Unfortunately, it looks as if the tree and MSA discarded a sample that, according to MetaPhlAn, had a 21% relative abundance of this species. I applied metaphlan’s clade profile option to observe the number of species-specific markers that were found within this sample and saw that the majority of species markers were indeed found in this sample.
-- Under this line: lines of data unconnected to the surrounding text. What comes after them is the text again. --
-- ==== Sys2Proof/Tests/Slice0.lean ====
section
/-! SUPPORT. The model's own tests. Command words are written out from the table of spec/30_encoding.md R86, and expected results are
those of spec/95_test_vectors.md (the row is named), unless a comment names another rule. The witnesses show, for each
statement of the certificates with hypotheses, inputs that meet them, at the ends of their ranges. -/

namespace Sys2Proof.Tests

set_option Elab.async false

open Sys2Proof.Machine Sys2Proof.Claims

/-- The bytes of an ASCII text. -/
def ascii (t : String) : Bytes := t.toList.map fun c => BitVec.ofNat 8 c.toNat

/-- The `n` bytes of a number written in hex, most significant first. -/
def hex (n v : Nat) : Bytes := (List.range n).map fun i => BitVec.ofNat 8 (v / 256 ^ (n - 1 - i))

/-- The reset state with an hrp and an input in place. -/
def given (hrp input : Bytes) : State :=
  { State.reset with
    mem := (State.reset.mem.storeBuffer .hbuf hrp).storeBuffer .ibuf input
    hrpLen := BitVec.ofNat 16 hrp.length
    inLen := BitVec.ofNat 16 input.length }

/-- The outcome is a next state with a property. -/
def endsWith (o : Host.Outcome State Fault Refusal) (p : State → Bool) : Bool :=
  match o with
  | .next t => p t
  | .fault _ => false
  | .refused _ => false

/-- One command word given to the block in a state, and a property of the state after the step. -/
def run (w : Nat) (s : State) (p : State → Bool) : Bool := endsWith (step (s.withFetchWord 32 w)) p

theorem next_of_endsWith {o : Host.Outcome State Fault Refusal} {p : State → Bool} (h : endsWith o p = true) :
    ∃ t, o = .next t ∧ p t = true := by
  cases o with
  | next t => exact ⟨t, rfl, h⟩
  | fault f => cases h
  | refused r => cases h

/-! ### WellFormed refuses what the assembler refuses (R86) -/

theorem test_wellFormed_chkStep : (Instr.chkStep 31).wellFormed = true ∧ (Instr.chkStep 32).wellFormed = false := by decide
theorem test_wellFormed_tlvFind : (Instr.tlvFind 3).wellFormed = true ∧ (Instr.tlvFind 4).wellFormed = false := by decide

/-! ### Decoding: a word of each row (R82, R86), and reserved words (R84; X2 to X4) -/

theorem test_decode_nop : decode 0x00000000 = .ok .nop := by decide
theorem test_decode_chkInit : decode 0x00000001 = .ok .chkInit := by decide
theorem test_decode_chkStep : decode 0b00000000000000000001001100000010 = .ok (.chkStep 19) := by decide
theorem test_decode_chkHrp : decode 0x00000003 = .ok .chkHrp := by decide
theorem test_decode_chkFinal : decode 0x00000004 = .ok (.chkFinal .bech32) := by decide
theorem test_decode_b32Encode : decode 0b00000000000000000000000100010000 = .ok (.b32Encode .bech32m) := by decide
theorem test_decode_b32Decode : decode 0x00000011 = .ok .b32Decode := by decide
theorem test_decode_convert : decode 0b00000000000000000000000100100000 = .ok (.convert .to8 .nopad) := by decide
theorem test_decode_convert_pad : decode 0b00000000000000000000001000100000 = .ok (.convert .to5 .pad) := by decide
theorem test_decode_segwitEncode : decode 0b00000000000000000000000100110000 = .ok (.segwitEncode .bare) := by decide
theorem test_decode_segwitDecode : decode 0x00000031 = .ok (.segwitDecode .versioned) := by decide
theorem test_decode_tlvParse : decode 0x00000040 = .ok .tlvParse := by decide
theorem test_decode_tlvFind : decode 0b00000000000000000000001001000001 = .ok (.tlvFind 2) := by decide
theorem test_decode_tlvEncode : decode 0x00000042 = .ok .tlvEncode := by decide
theorem test_decode_xfer : decode 0x00000050 = .ok .xfer := by decide

theorem test_decode_unknown : decode 0x000000FF = .error .unknownOpcode := by decide
theorem test_decode_reserved : decode 0x00000101 = .error .nonzeroReservedBits ∧ decode 0x00000441 = .error .nonzeroReservedBits := by
  decide
theorem test_decodeTableWord : decodeTableWord 32 0x00001F02 = some (.chkStep 31) ∧ decodeTableWord 32 0x00000012 = none := by decide

/-! ### One step of each command -/

/-- X1. -/
theorem test_nop : run 0x000 { State.reset with status := ⟨false, true, true, 8, 0⟩, outLen := 6 } (fun t =>
    t.status.word == 0x00000002 && t.outLen == 0) = true := by decide +kernel

/-- R102. -/
theorem test_chkInit : run 0x001 { State.reset with chk := 0x12345678 } (fun t => t.chk == 0x00000001) = true := by
  decide +kernel

/-- K2. -/
theorem test_chkStep : run 0x002 { State.reset with chk := 0x00000023 } (fun t =>
    t.chk == 0x00000460 && t.status.word == 0x00000002) = true := by decide +kernel

/-- K5: all five generator words together. -/
theorem test_chkStep_generators : run 0x002 { State.reset with chk := 0x3fffffff } (fun t => t.chk == 0x2b326eab) = true := by
  decide +kernel

/-- K8. -/
theorem test_chkHrp : run 0x003 (given (ascii "bc") []) (fun t => t.chk == 0x02318043) = true := by decide +kernel

/-- K11. -/
theorem test_chkHrp_space : run 0x003 (given (ascii "a b") []) (fun t =>
    t.chk == 0x00000001 && t.status.word == 0x00000106) = true := by decide +kernel

/-- K12. -/
theorem test_chkFinal : run 0x004 { State.reset with chk := 0x00008c01 } (fun t =>
    t.chk == 0x15ccfe9f && t.output == ascii "2uel5l" && t.status.word == 0x00010002) = true := by decide +kernel

/-- K17. -/
theorem test_chkFinal_bech32m : run 0x104 { State.reset with chk := 0 } (fun t =>
    t.chk == 0x2bc830a3 && t.output == ascii "4usv9r") = true := by decide +kernel

/-- E5. -/
theorem test_b32Encode : run 0x010 (given (ascii "abc") [0, 1, 2, 31]) (fun t =>
    t.output == ascii "abc1qpzlw0lmet" && t.chk == 0x1cffef2b && t.outLen == 14) = true := by decide +kernel

/-- E3. -/
theorem test_b32Encode_tooLong : run 0x010 { given (ascii "a") [0, 0] with maxLen := 9 } (fun t =>
    t.status.word == 0x00000506 && t.outLen == 0) = true := by decide +kernel

/-- D6: the separator is the last `1`. -/
theorem test_b32Decode : run 0x011 (given [] (ascii "a11qqmu28jd")) (fun t =>
    t.hrp == ascii "a1" && t.output == [0, 0] && t.status.word == 0x00010002) = true := by decide +kernel

/-- D13. -/
theorem test_b32Decode_checksum : run 0x011 (given [] (ascii "a12uel5m")) (fun t =>
    t.chk == 0x00000005 && t.status.word == 0x00000306 && t.hrpLen == 0) = true := by decide +kernel

/-- C10. -/
theorem test_convert : run 0x220 (given [] [1, 2, 3, 4, 5]) (fun t => t.output == [0, 4, 1, 0, 6, 1, 0, 5]) = true := by
  decide +kernel

/-- C4. -/
theorem test_convert_padding : run 0x120 (given [] [31, 29]) (fun t =>
    t.status.word == 0x00000606 && t.outLen == 0) = true := by decide +kernel

/-- S4. -/
theorem test_segwitEncode : run 0x030 { given (ascii "bc") [0, 0] with version := 1 } (fun t =>
    t.output == ascii "bc1pqqqqqcnjqs" && t.chk == 0x0189c810 && t.status.word == 0x00020002) = true := by decide +kernel

/-- S10. -/
theorem test_segwitEncode_bare :
    run 0x130 (given (ascii "npub") (hex 32 0x3bf0c63fcb93463407af97a5e5ee64fa883d107ef9e558472c4eb9aaaefa459d)) (fun t =>
      t.output == ascii "npub180cvv07tjdrrgpa0j7j7tmnyl2yr6yr7l8j4s3evf6u64th6gkwsyjh6w6") = true := by decide +kernel

/-- S13. -/
theorem test_segwitDecode : run 0x031 (given (ascii "bc") (ascii "BC1QW508D6QEJXTDG4Y5R3ZARVARY0C5XW7KV8F3T4")) (fun t =>
    t.output == hex 20 0x751e76e8199196d454941c45d1b3a323f1433bd6 && t.version == 0 && t.chk == 0x00000001) = true := by
  decide +kernel

/-- S16. -/
theorem test_segwitDecode_kind :
    run 0x031 (given (ascii "bc") (ascii "bc1pqqqsyqcyq5rqwzqfpg9scrgwpugpzysnzs23v9ccrydpk8qarc0sagmhkq")) (fun t =>
      t.status.word == 0x00000d06 && t.outLen == 0) = true := by decide +kernel

/-- T3. -/
theorem test_tlvParse : run 0x040 (given [] (hex 6 0x030400007547)) (fun t =>
    t.tlvRec[0].word == 0x00020403 && t.tlvCount == 1 && t.tlvEnd == 6) = true := by decide +kernel

/-- T10. -/
theorem test_tlvParse_truncated : run 0x040 (given [] (hex 4 0x0001aa01)) (fun t =>
    t.status.word == 0x00000806 && t.tlvCount == 0 && t.tlvEnd == 3) = true := by decide +kernel

/-- A table of up to three records, as the host writes it. -/
def withTable (n : BitVec 5) (r0 r1 r2 : Word) (s : State) : State :=
  { s with
    tlvCount := n
    tlvRec := ((s.tlvRec.set 0 (Record.ofWord r0)).set 1 (Record.ofWord r1)).set 2 (Record.ofWord r2) }

/-- F2: V4's table. -/
theorem test_tlvFind : run 0x141 (withTable 3 0x00022000 0x00240d01 0x00331501 State.reset) (fun t =>
    t.tlvFound.word == 0x00000101) = true := by decide +kernel

/-- F3. -/
theorem test_tlvFind_absent : run 0x241 (withTable 3 0x00022000 0x00240d01 0x00331501 State.reset) (fun t =>
    t.tlvFound.word == 0x00000000) = true := by decide +kernel

/-- N1. -/
theorem test_tlvEncode : run 0x042 (withTable 1 0x00000403 0 0 (given [] (hex 4 0x00007547))) (fun t =>
    t.output == hex 6 0x030400007547 && t.status.word == 0x00000002) = true := by decide +kernel

/-- N3. -/
theorem test_tlvEncode_truncated : run 0x042 (withTable 1 0x00020403 0 0 (given [] (hex 5 0x0000754700))) (fun t =>
    t.status.word == 0x00000806 && t.outLen == 0) = true := by decide +kernel

/-- The reset state with an output in place. -/
def outputting (bs : Bytes) : State :=
  { State.reset with mem := State.reset.mem.storeBuffer .obuf bs, outLen := BitVec.ofNat 16 bs.length }

/-- X5. -/
theorem test_xfer : run 0x050 (outputting [31, 28]) (fun t =>
    t.input == [31, 28] && t.inLen == 2 && t.outLen == 2) = true := by decide +kernel

/-- X2: nothing else changes. -/
theorem test_illegal : run 0x0FF (outputting [31, 28]) (fun t =>
    t.status.word == 0x00001306 && t.output == [31, 28]) = true := by decide +kernel

/-! ### The bus and the host layer -/

/-- The state with BUSY = 1 and NOP pending. -/
def busyState : State := State.reset.start 0x00000000

/-- R63, R27: a host write of 0xFFFFFFFF to HRP_LEN stores 512, and a read of it returns that. -/
theorem test_bus : endsWith (Sys2Proof.core.run 2 { State.reset with
    inputs := [.busWrite 0x00C 4 0xFFFFFFFF, .busRead 0x00C 4] }) (fun t => t.readLog == [0x00000200]) = true := by decide +kernel

/-- H8: the host layer's decode of an naddr without AUTHOR. -/
theorem test_host_missing :
    (match ((decodeIdentifier (ascii "naddr1qqqhsqcyqqq823cu5567s")).run.run State.reset).1 with
      | .error (.error e) => e == .missingField
      | .error (.fault _) => false
      | .error (.refused _) => false
      | .ok _ => false) = true := by decide +kernel

/-! ### Witnesses: encoding and the life of a command -/

theorem witness_DecodeOfEncodeIsTheCommand : (Instr.chkStep 31).wellFormed = true ∧ (Instr.tlvFind 3).wellFormed = true := by decide

theorem witness_EncodeOfDecodeIsTheWord : decode 0x00001F02 = .ok (.chkStep 31) := by decide

theorem witness_NoWordSelectsTwoRows : ∃ r ∈ opcodeMap, r.selects 0x00000302 = true := by decide

theorem witness_StepRunsThePendingCommand :
    busyState.inputs = [] ∧ busyState.pending = some 0x00000000 ∧ decode 0x00000000 = .ok .nop := by decide

theorem witness_CmdWriteStartsTheCommand : ∃ s : State, s.status.busy = false ∧
    s.inputs = .busWrite 0x000 4 0x00000050 :: .blockTurn :: [] ∧ decode 0x00000050 = .ok .xfer :=
  ⟨{ State.reset with inputs := [.busWrite 0x000 4 0x00000050, .blockTurn] }, rfl, rfl, by decide⟩

/-- Its last clause: an illegal word. -/
theorem witness_CmdWriteStartsTheCommand_illegal : ∃ s : State, s.status.busy = false ∧
    s.inputs = .busWrite 0x000 4 0x000000FF :: .blockTurn :: [] ∧ ¬ legalWord 0x000000FF :=
  ⟨{ State.reset with inputs := [.busWrite 0x000 4 0x000000FF, .blockTurn] }, rfl, rfl, by decide⟩

theorem witness_IllegalCommandChangesOnlyStatus : ∃ s : State, s.inputs = [] ∧ s.pending = some 0x00002002 ∧
    ¬ legalWord 0x00002002 ∧ ¬ legalWord 0x00000204 ∧ ¬ legalWord 0x00000420 :=
  ⟨State.reset.start 0x00002002, rfl, rfl, by decide, by decide, by decide⟩

theorem witness_EveryPendingCommandCompletes : busyState.inputs = [] ∧ busyState.pending = some 0x00000000 := by decide

theorem witness_FailingCommandKeepsItsInputs : ∃ s w t, s.inputs = [] ∧ s.pending = some w ∧ step s = .next t ∧
    t.status.err = true := by
  obtain ⟨t, h1, h2⟩ := next_of_endsWith (o := step (State.reset.start 0x00000040)) (p := fun t => t.status.err) (by decide +kernel)
  exact ⟨_, 0x00000040, t, rfl, rfl, h1, h2⟩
In order to make sure that StrainPhlAn wasn’t discarding the markers present in this sample, I tried to run StrainPhlAn across 4 samples, with the --sample_with_n_markers and --marker_in_n_samples parameters set to 20, suggesting (to the best of my understanding) that a marker present in at least 1 sample should meet the threshold, and not be discarded, yet this still did not solve the issue.
Do you have any thoughts on why StrainPhlAn doesn’t present this sample despite it containing enough markers of the S.epidermidis species? Could it have something to do with the coverage of each marker? I did note that the average coverage of the markers in this specific sample was lower (less than 10) than that found for the same bacterium in other samples (which were identified by StrainPhlAn).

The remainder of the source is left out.